Andrew Marr, speaking at the Buxton International Festival, quoted by the Mail on Sunday:
 "Having a country where so many [former] journalists are in charge of the Government is dangerous because we are all encouraged to exaggerate."


Reporters Without Borders (RSF) in a statement about the NSO Group spyware scandal:
 "The revelations about how this spyware is used inspire shock and revulsion, given the extent of the surveillance and targeting of journalists. No, NSO Group does not contribute to 'global security and stability', contrary to what the company claims. Pegasus is a vile and loathsome tool, invented by digital mercenaries and prized by 'press freedom predators' for use in persecuting journalists."
  • Reporters Without Borders (RSF) has called on Israeli Prime Minister Naftali Bennett to stop permitting the exportation of Pegasus.

Alan Rusbridger on being appointed the new editor of Prospect magazine:
Prospect is a cradle of ideas, good writing and thoughtful debate. Independent in its ownership and politics, it’s a meeting point where people can argue, agree—or simply agree to differ. It’s an ever-more important space in a polarised society which sometimes feels as if it’s lost the art of listening.

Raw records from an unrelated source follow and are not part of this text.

-- ==== Sys2Proof/Laws/Decode.lean ====
section
/-! SUPPORT. The format C64: a word is its four fields, and selecting a row of the opcode map is a condition on the
fields (30_encoding.md R91, R93, R96). -/

namespace Sys2Proof

/-! ## Fields of a packed word -/

@[simp] theorem fieldOp_packC64 (op a : BitVec 8) (b : BitVec 16) (c : BitVec 32) :
    fieldOp (packC64 op a b c) = op := by
  ext i hi; interval_cases i <;> simp [fieldOp, packC64]

@[simp] theorem fieldA_packC64 (op a : BitVec 8) (b : BitVec 16) (c : BitVec 32) :
    fieldA (packC64 op a b c) = a := by
  ext i hi; interval_cases i <;> simp [fieldA, packC64]

@[simp] theorem fieldB_packC64 (op a : BitVec 8) (b : BitVec 16) (c : BitVec 32) :
    fieldB (packC64 op a b c) = b := by
  ext i hi; interval_cases i <;> simp [fieldB, packC64]

@[simp] theorem fieldC_packC64 (op a : BitVec 8) (b : BitVec 16) (c : BitVec 32) :
    fieldC (packC64 op a b c) = c := by
  ext i hi; interval_cases i <;> simp [fieldC, packC64]

/-- The low half of `c`. -/
theorem fieldC16_eq (w : Word) : fieldC16 w = (fieldC w).setWidth 16 := by
  ext i hi; simp [fieldC16, fieldC]; omega

/-- The low byte of `c`. -/
theorem fieldC8_eq (w : Word) : fieldC8 w = (fieldC w).setWidth 8 := by
  ext i hi; simp [fieldC8, fieldC]; omega

/-- A word is its four fields. -/
theorem packC64_fields (w : Word) : packC64 (fieldOp w) (fieldA w) (fieldB w) (fieldC w) = w := by
  ext i hi; interval_cases i <;> simp [packC64, fieldOp, fieldA, fieldB, fieldC]

theorem packC64_inj {op a op' a' : BitVec 8} {b b' : BitVec 16} {c c' : BitVec 32} :
    packC64 op a b c = packC64 op' a' b' c' ↔ op = op' ∧ a = a' ∧ b = b' ∧ c = c' := by
  refine ⟨fun h => ⟨?_, ?_, ?_, ?_⟩, by rintro ⟨rfl, rfl, rfl, rfl⟩; rfl⟩
  · simpa using congrArg fieldOp h
  · simpa using congrArg fieldA h
  · simpa using congrArg fieldB h
  · simpa using congrArg fieldC h

/-- Masking works field by field. -/
theorem packC64_and (op a op' a' : BitVec 8) (b b' : BitVec 16) (c c' : BitVec 32) :
    packC64 op a b c &&& packC64 op' a' b' c' = packC64 (op &&& op') (a &&& a') (b &&& b') (c &&& c') := by
  have hop (x y : Word) : fieldOp (x &&& y) = fieldOp x &&& fieldOp y := BitVec.extractLsb'_and
  have ha (x y : Word) : fieldA (x &&& y) = fieldA x &&& fieldA y := BitVec.extractLsb'_and
  have hb (x y : Word) : fieldB (x &&& y) = fieldB x &&& fieldB y := BitVec.extractLsb'_and
  have hc (x y : Word) : fieldC (x &&& y) = fieldC x &&& fieldC y := BitVec.extractLsb'_and
  rw [← packC64_fields (packC64 op a b c &&& packC64 op' a' b' c'), hop, ha, hb, hc]
  simp only [fieldOp_packC64, fieldA_packC64, fieldB_packC64, fieldC_packC64]

/-! ## Selecting a row -/

/-- A word selects a row exactly when each of its masked fields is the pattern's. -/
theorem selects_iff (r : OpcodeRow) (w : Word) :
    r.selects w = true ↔ fieldOp w &&& fieldOp r.mask = fieldOp r.pattern
      ∧ fieldA w &&& fieldA r.mask = fieldA r.pattern ∧ fieldB w &&& fieldB r.mask = fieldB r.pattern
      ∧ fieldC w &&& fieldC r.mask = fieldC r.pattern := by
  rw [OpcodeRow.selects, beq_iff_eq, ← packC64_inj, ← packC64_and, packC64_fields, packC64_fields,
    packC64_fields]

theorem and_ones8 (x : BitVec 8) : x &&& 0xFF#8 = x := BitVec.and_allOnes
theorem and_ones16 (x : BitVec 16) : x &&& 0xFFFF#16 = x := BitVec.and_allOnes
theorem and_ones32 (x : BitVec 32) : x &&& 0xFFFFFFFF#32 = x := BitVec.and_allOnes

/-- The high half of `c` is zero exactly when `c` is its low half. -/
theorem high16_zero_iff (c : BitVec 32) : c &&& 0xFFFF0000#32 = 0#32 ↔ (c.setWidth 16).setWidth 32 = c := by
  constructor
  · intro h
    ext i hi
    have hb := congrArg (fun x : BitVec 32 => x.getLsbD i) h
    clear h
    interval_cases i <;> first | (simp; done) | simpa using hb
  · intro h
    rw [← h]
    ext i hi
    interval_cases i <;> simp

/-- All but the low byte of `c` is zero exactly when `c` is its low byte. -/
theorem high24_zero_iff (c : BitVec 32) : c &&& 0xFFFFFF00#32 = 0#32 ↔ (c.setWidth 8).setWidth 32 = c := by
  constructor
  · intro h
    ext i hi
    have hb := congrArg (fun x : BitVec 32 => x.getLsbD i) h
    clear h
    interval_cases i <;> first | (simp; done) | simpa using hb
  · intro h
    rw [← h]
    ext i hi
    interval_cases i <;> simp

/-- All but bit 0 of `a` is zero exactly when `a` is that bit. -/
theorem high7_zero_iff (a : BitVec 8) : a &&& 0xFE#8 = 0#8 ↔ (BitVec.ofBool (a.getLsbD 0)).setWidth 8 = a := by
  revert a
  decide

/-! ## The rows, one by one (R93, R96) -/

theorem row_fields_cfgfreq :
    (fieldOp rowCfgfreq.mask = 0xFF#8 ∧ fieldA rowCfgfreq.mask = 0xFF#8 ∧ fieldB rowCfgfreq.mask = 0xFFFF#16 ∧ fieldC rowCfgfreq.mask = 0xFFFF0000#32)
      ∧ fieldOp rowCfgfreq.pattern = 0x01#8 ∧ fieldA rowCfgfreq.pattern = 0#8 ∧ fieldB rowCfgfreq.pattern = 0#16 ∧ fieldC rowCfgfreq.pattern = 0#32 := by
  decide

@[simp] theorem selects_cfgfreq (w : Word) :
    rowCfgfreq.selects w = true ↔ fieldOp w = 0x01#8 ∧ fieldA w = 0#8 ∧ fieldB w = 0#16 ∧ fieldC w &&& 0xFFFF0000#32 = 0#32 := by
  simp [selects_iff, row_fields_cfgfreq, and_ones8, and_ones16]

theorem row_fields_bound :
    (fieldOp rowBound.mask = 0xFF#8 ∧ fieldA rowBound.mask = 0xFF#8 ∧ fieldB rowBound.mask = 0xFFFF#16 ∧ fieldC rowBound.mask = 0x00000000#32)
      ∧ fieldOp rowBound.pattern = 0x02#8 ∧ fieldA rowBound.pattern = 0#8 ∧ fieldB rowBound.pattern = 0#16 ∧ fieldC rowBound.pattern = 0#32 := by
  decide

@[simp] theorem selects_bound (w : Word) :
    rowBound.selects w = true ↔ fieldOp w = 0x02#8 ∧ fieldA w = 0#8 ∧ fieldB w = 0#16 := by
  simp [selects_iff, row_fields_bound, and_ones8, and_ones16]

theorem row_fields_setpwm :
    (fieldOp rowSetpwm.mask = 0xFF#8 ∧ fieldA rowSetpwm.mask = 0x00#8 ∧ fieldB rowSetpwm.mask = 0x0000#16 ∧ fieldC rowSetpwm.mask = 0xFFFF0000#32)
      ∧ fieldOp rowSetpwm.pattern = 0x03#8 ∧ fieldA rowSetpwm.pattern = 0#8 ∧ fieldB rowSetpwm.pattern = 0#16 ∧ fieldC rowSetpwm.pattern = 0#32 := by
  decide

@[simp] theorem selects_setpwm (w : Word) :
    rowSetpwm.selects w = true ↔ fieldOp w = 0x03#8 ∧ fieldC w &&& 0xFFFF0000#32 = 0#32 := by
  simp [selects_iff, row_fields_setpwm, and_ones8]

theorem row_fields_setduty :
    (fieldOp rowSetduty.mask = 0xFF#8 ∧ fieldA rowSetduty.mask = 0x00#8 ∧ fieldB rowSetduty.mask = 0xFFFF#16 ∧ fieldC rowSetduty.mask = 0xFFFF0000#32)
      ∧ fieldOp rowSetduty.pattern = 0x04#8 ∧ fieldA rowSetduty.pattern = 0#8 ∧ fieldB rowSetduty.pattern = 0#16 ∧ fieldC rowSetduty.pattern = 0#32 := by
  decide

@[simp] theorem selects_setduty (w : Word) :
    rowSetduty.selects w = true ↔ fieldOp w = 0x04#8 ∧ fieldB w = 0#16 ∧ fieldC w &&& 0xFFFF0000#32 = 0#32 := by
  simp [selects_iff, row_fields_setduty, and_ones8, and_ones16]

theorem row_fields_setservo :
    (fieldOp rowSetservo.mask = 0xFF#8 ∧ fieldA rowSetservo.mask = 0x00#8 ∧ fieldB rowSetservo.mask = 0xFFFF#16 ∧ fieldC rowSetservo.mask = 0xFFFF0000#32)
      ∧ fieldOp rowSetservo.pattern = 0x05#8 ∧ fieldA rowSetservo.pattern = 0#8 ∧ fieldB rowSetservo.pattern = 0#16 ∧ fieldC rowSetservo.pattern = 0#32 := by
  decide

@[simp] theorem selects_setservo (w : Word) :
    rowSetservo.selects w = true ↔ fieldOp w = 0x05#8 ∧ fieldB w = 0#16 ∧ fieldC w &&& 0xFFFF0000#32 = 0#32 := by
  simp [selects_iff, row_fields_setservo, and_ones8, and_ones16]

theorem row_fields_regwr :
    (fieldOp rowRegwr.mask = 0xFF#8 ∧ fieldA rowRegwr.mask = 0x00#8 ∧ fieldB rowRegwr.mask = 0xFFFF#16 ∧ fieldC rowRegwr.mask = 0xFFFFFF00#32)
      ∧ fieldOp rowRegwr.pattern = 0x08#8 ∧ fieldA rowRegwr.pattern = 0#8 ∧ fieldB rowRegwr.pattern = 0#16 ∧ fieldC rowRegwr.pattern = 0#32 := by
  decide

@[simp] theorem selects_regwr (w : Word) :
    rowRegwr.selects w = true ↔ fieldOp w = 0x08#8 ∧ fieldB w = 0#16 ∧ fieldC w &&& 0xFFFFFF00#32 = 0#32 := by
  simp [selects_iff, row_fields_regwr, and_ones8, and_ones16]

theorem row_fields_regrd :
    (fieldOp rowRegrd.mask = 0xFF#8 ∧ fieldA rowRegrd.mask = 0x00#8 ∧ fieldB rowRegrd.mask = 0xFFFF#16 ∧ fieldC rowRegrd.mask = 0xFFFFFFFF#32)
      ∧ fieldOp rowRegrd.pattern = 0x09#8 ∧ fieldA rowRegrd.pattern = 0#8 ∧ fieldB rowRegrd.pattern = 0#16 ∧ fieldC rowRegrd.pattern = 0#32 := by
  decide

@[simp] theorem selects_regrd (w : Word) :
    rowRegrd.selects w = true ↔ fieldOp w = 0x09#8 ∧ fieldB w = 0#16 ∧ fieldC w = 0#32 := by
  simp [selects_iff, row_fields_regrd, and_ones8, and_ones16, and_ones32]

theorem row_fields_uscfg :
    (fieldOp rowUscfg.mask = 0xFF#8 ∧ fieldA rowUscfg.mask = 0xFE#8 ∧ fieldB rowUscfg.mask = 0x0000#16 ∧ fieldC rowUscfg.mask = 0xFFFF0000#32)
      ∧ fieldOp rowUscfg.pattern = 0x10#8 ∧ fieldA rowUscfg.pattern = 0#8 ∧ fieldB rowUscfg.pattern = 0#16 ∧ fieldC rowUscfg.pattern = 0#32 := by
  decide

@[simp] theorem selects_uscfg (w : Word) :
    rowUscfg.selects w = true ↔ fieldOp w = 0x10#8 ∧ fieldA w &&& 0xFE#8 = 0#8 ∧ fieldC w &&& 0xFFFF0000#32 = 0#32 := by
  simp [selects_iff, row_fields_uscfg, and_ones8]

theorem row_fields_measure :
    (fieldOp rowMeasure.mask = 0xFF#8 ∧ fieldA rowMeasure.mask = 0x00#8 ∧ fieldB rowMeasure.mask = 0xFFFF#16 ∧ fieldC rowMeasure.mask = 0xFFFFFFFF#32)
      ∧ fieldOp rowMeasure.pattern = 0x11#8 ∧ fieldA rowMeasure.pattern = 0#8 ∧ fieldB rowMeasure.pattern = 0#16 ∧ fieldC rowMeasure.pattern = 0#32 := by
  decide

@[simp] theorem selects_measure (w : Word) :
    rowMeasure.selects w = true ↔ fieldOp w = 0x11#8 ∧ fieldB w = 0#16 ∧ fieldC w = 0#32 := by
  simp [selects_iff, row_fields_measure, and_ones8, and_ones16, and_ones32]

theorem row_fields_usrel :
    (fieldOp rowUsrel.mask = 0xFF#8 ∧ fieldA rowUsrel.mask = 0xFF#8 ∧ fieldB rowUsrel.mask = 0xFFFF#16 ∧ fieldC rowUsrel.mask = 0xFFFFFFFF#32)
      ∧ fieldOp rowUsrel.pattern = 0x12#8 ∧ fieldA rowUsrel.pattern = 0#8 ∧ fieldB rowUsrel.pattern = 0#16 ∧ fieldC rowUsrel.pattern = 0#32 := by
  decide

@[simp] theorem selects_usrel (w : Word) :
    rowUsrel.selects w = true ↔ fieldOp w = 0x12#8 ∧ fieldA w = 0#8 ∧ fieldB w = 0#16 ∧ fieldC w = 0#32 := by
  simp [selects_iff, row_fields_usrel, and_ones8, and_ones16, and_ones32]

theorem row_fields_sos :
    (fieldOp rowSos.mask = 0xFF#8 ∧ fieldA rowSos.mask = 0xFF#8 ∧ fieldB rowSos.mask = 0xFFFF#16 ∧ fieldC rowSos.mask = 0xFFFF0000#32)
      ∧ fieldOp rowSos.pattern = 0x18#8 ∧ fieldA rowSos.pattern = 0#8 ∧ fieldB rowSos.pattern = 0#16 ∧ fieldC rowSos.pattern = 0#32 := by
  decide

@[simp] theorem selects_sos (w : Word) :
    rowSos.selects w = true ↔ fieldOp w = 0x18#8 ∧ fieldA w = 0#8 ∧ fieldB w = 0#16 ∧ fieldC w &&& 0xFFFF0000#32 = 0#32 := by
  simp [selects_iff, row_fields_sos, and_ones8, and_ones16]

/-- The opcodes of the eleven rows. -/
@[simp] theorem row_ops :
    rowCfgfreq.op = 0x01#8 ∧ rowBound.op = 0x02#8 ∧ rowSetpwm.op = 0x03#8 ∧ rowSetduty.op = 0x04#8
      ∧ rowSetservo.op = 0x05#8 ∧ rowRegwr.op = 0x08#8 ∧ rowRegrd.op = 0x09#8 ∧ rowUscfg.op = 0x10#8
      ∧ rowMeasure.op = 0x11#8 ∧ rowUsrel.op = 0x12#8 ∧ rowSos.op = 0x18#8 := by
  decide

end Sys2Proof
end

As the pace of journalism speeds up—mirroring life in general—Prospect works to a different, more thoughtful, rhythm."


Perversion of Justice: The Jeffrey Epstein Story 
by Julie K Brown, reviewed in the Sunday Times [£] by 
Christina Patterson: "Perversion of Justice reads like a thriller, but it is a searing indictment of a society in thrall to money and power. It is a gripping story, forensically researched by a courageous first-class journalist. Brown’s own hero is Bruce Springsteen, whose 'empathy for the struggles of the common man' is an inspiration. While writing her book, this cash-strapped single-mom daughter of a cash-strapped single mom often struggled to pay the rent. Journalism is struggling. Journalists are struggling. This blistering account of institutional corruption shows we have never needed it more."